Chelsey, I really like Tenley too  My favs are Big Star, Peggy and Dharma


----------



## goathappy (Oct 5, 2007)

Oh, and I'd love to get Mary Jane, but I can't really add another adult doe right now and I don't have the money :sigh:


----------



## Muddy Creek Farm (Oct 5, 2007)

Ohj I really really like Peggy, I must have missed her :roll:


----------



## sparks879 (Oct 17, 2007)

who had you picked a buck out of from the tempo herd. I have a couple that i really like. And of course a few alpines as well. They have two half sisters to one of my bucks who look awsome!
beth


----------



## Muddy Creek Farm (Oct 5, 2007)

I can't find any links on the Tempo site... Where are they?


----------



## goathappy (Oct 5, 2007)

I didn't have any reservations of course but the two does I liked the most were Mia and Elinor.


----------



## goathappy (Oct 5, 2007)

You have to click download herd list toward the top of the page below the site name to see all their animals.


----------



## Muddy Creek Farm (Oct 5, 2007)

I did click on it but it didn't look like it did anything. But it finally loaded =) They have some REALLY nice goats IMO. I like their Saanens alot.
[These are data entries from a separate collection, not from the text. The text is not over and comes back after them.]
/-- Parameters of CPYG (R274): row bytes and row count. -/
def cpygShape (p : Word) : Option (Nat × Nat) :=
  let rb := fieldNat p 0 32
  let n := fieldNat p 32 8
  if rb = 0 || rb > 65536 || n = 0 || n > 64 || fieldNat p 40 24 ≠ 0 then none else some (rb, n)

/-- Cells that a CPYM serves (R273): started logical cells of the rectangle, both cells of a pair. -/
def State.cpymCells (s : State) (c : Nat) (xr : Word) : List Nat :=
  match cpymRect xr, ((s.ctx c).launch.map (·.key)).bind s.launchOf with
  | some (c0, c1, r0, r1), some la =>
    ((List.range (r1 - r0 + 1)).map (fun j =>
      ((List.range (c1 - c0 + 1)).map (fun i => la.cellsAt (c0 + i) (r0 + j))).flatten)).flatten
  | _, _ => []

/-- Cells that a CPYR writes: those of its destination value, with the proof partner (R272, R198). -/
def State.cpyrCells (s : State) (c : Nat) (xt : Word) : Option (Nat × List Nat) :=
  match s.destOf c xt with
  | some (0, [t]) => some (0, s.pairOf c t)
  | r => r

/-! ## Rows of an operation -/

/-- Rows an operation moves; a CPYG counts as one. -/
def State.rowsOf (s : State) (c : Nat) (f : Flight) : Nat :=
  let o := f.op
  match o.ins with
  | .cpy .. => match cpyShape (o.slot 2) (o.slot 4) with
    | some (_, rows, _, _) => rows
    | none => 0
  | .cpyr .. | .cpyg .. => 1
  | .cpym .. => (s.cpymCells c (o.slot 0)).length
  | .cpyc .. => match cpycShape (o.slot 2) with
    | some (e, w) => ceilDiv e w
    | none => 0
  | .claim .. => f.xd.toNat / 2 ^ 56
  | _ => 0

/-- Source and destination address of a row of CPY and CLAIM, and its bytes. -/
def Flight.row (f : Flight) (r : Nat) : Int × Int × Nat :=
  let o := f.op
  match o.ins with
  | .cpy .. => match cpyShape (o.slot 2) (o.slot 4) with
    | some (rb, _, ss, ds) => ((o.addr 1 : Nat) + r * ss, (o.addr 0 : Nat) + r * ds, rb)
    | none => (0, 0, 0)
  | .claim .. => match f.queue with
    | some (ring, isz, lents) =>
      ((ring : Nat) + ((f.xd.toNat % 2 ^ 56 + r) % 2 ^ lents) * isz, (o.addr 2 : Nat) + r * isz, isz)
    | none => (0, 0, 0)
  | _ => (0, 0, 0)

/-- Rows a CPYG requests, with their source addresses (R274). DESIGN CHOICE: a poisoned line of the index list raises nothing and leaves no tag;
its bytes are the indices (log entry 100). -/
def State.cpygRows (s : State) (c : Nat) (o : EngOp) (rb n : Nat) : List (Nat × Int) :=
  ((List.range n).filter (bitAt (o.slot 5))).map (fun j =>
    (j, (o.addr 1 : Nat) + (s.readNat (spBase c + (o.slot 2).toNat + 4 * j) 4 : Nat) * (rb : Nat)))

/-- A work queue's descriptor as read at its home (R276): head, tail, ring, item bytes, log2 of the item count; none where it
breaks the table. -/
def queueDesc (b : List Byte) : Option (Word × Word × Nat × Nat × Nat) :=
  let f := fun (o n : Nat) => leNat ((b.drop o).take n)
  let isz := f 24 4
  let lents := f 28 4
  if f 16 8 % 64 ≠ 0 || isz % 64 ≠ 0 || isz = 0 || isz > 65536 || lents > 20 || (b.drop 40).any (· ≠ 0) then none
  else some (BitVec.ofNat 64 (f 0 8), BitVec.ofNat 64 (f 8 8), f 16 8, isz, lents)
Of their Alpine does I really liked Tokay and Varaq. And the LM's I love Mia and Nardia they are all nice though!


----------



## sparks879 (Oct 17, 2007)

I don't know what you can afford...but i really like suryah, like to see a little more fore udder extension but she is very uphill, she has tremendous length from hips to pins has a wide flat rump is very uphill nice sized teats, nice smooth shoulders a long neck and a pretty head. I love the black and white color as well. I hate to buy on color and for the most part i don't but in the show ring that black and white just commands attention.
I really like Jaime too, she is young and still has a lot of maturing to do but she definatly has a presense about her that says look at me. a very graceful doe. 
I like these two does better then a lot of the shady lawn sr. does.
beth


----------



## goathappy (Oct 5, 2007)

Well it said on the sales list that Surya was kept dry and I'm really not a fan of Jaimie, she really doesn't have the milk, and there's just soemthing about her that I don't like, but I can't quite put my finger on it(and its not that she's CAE positive)


----------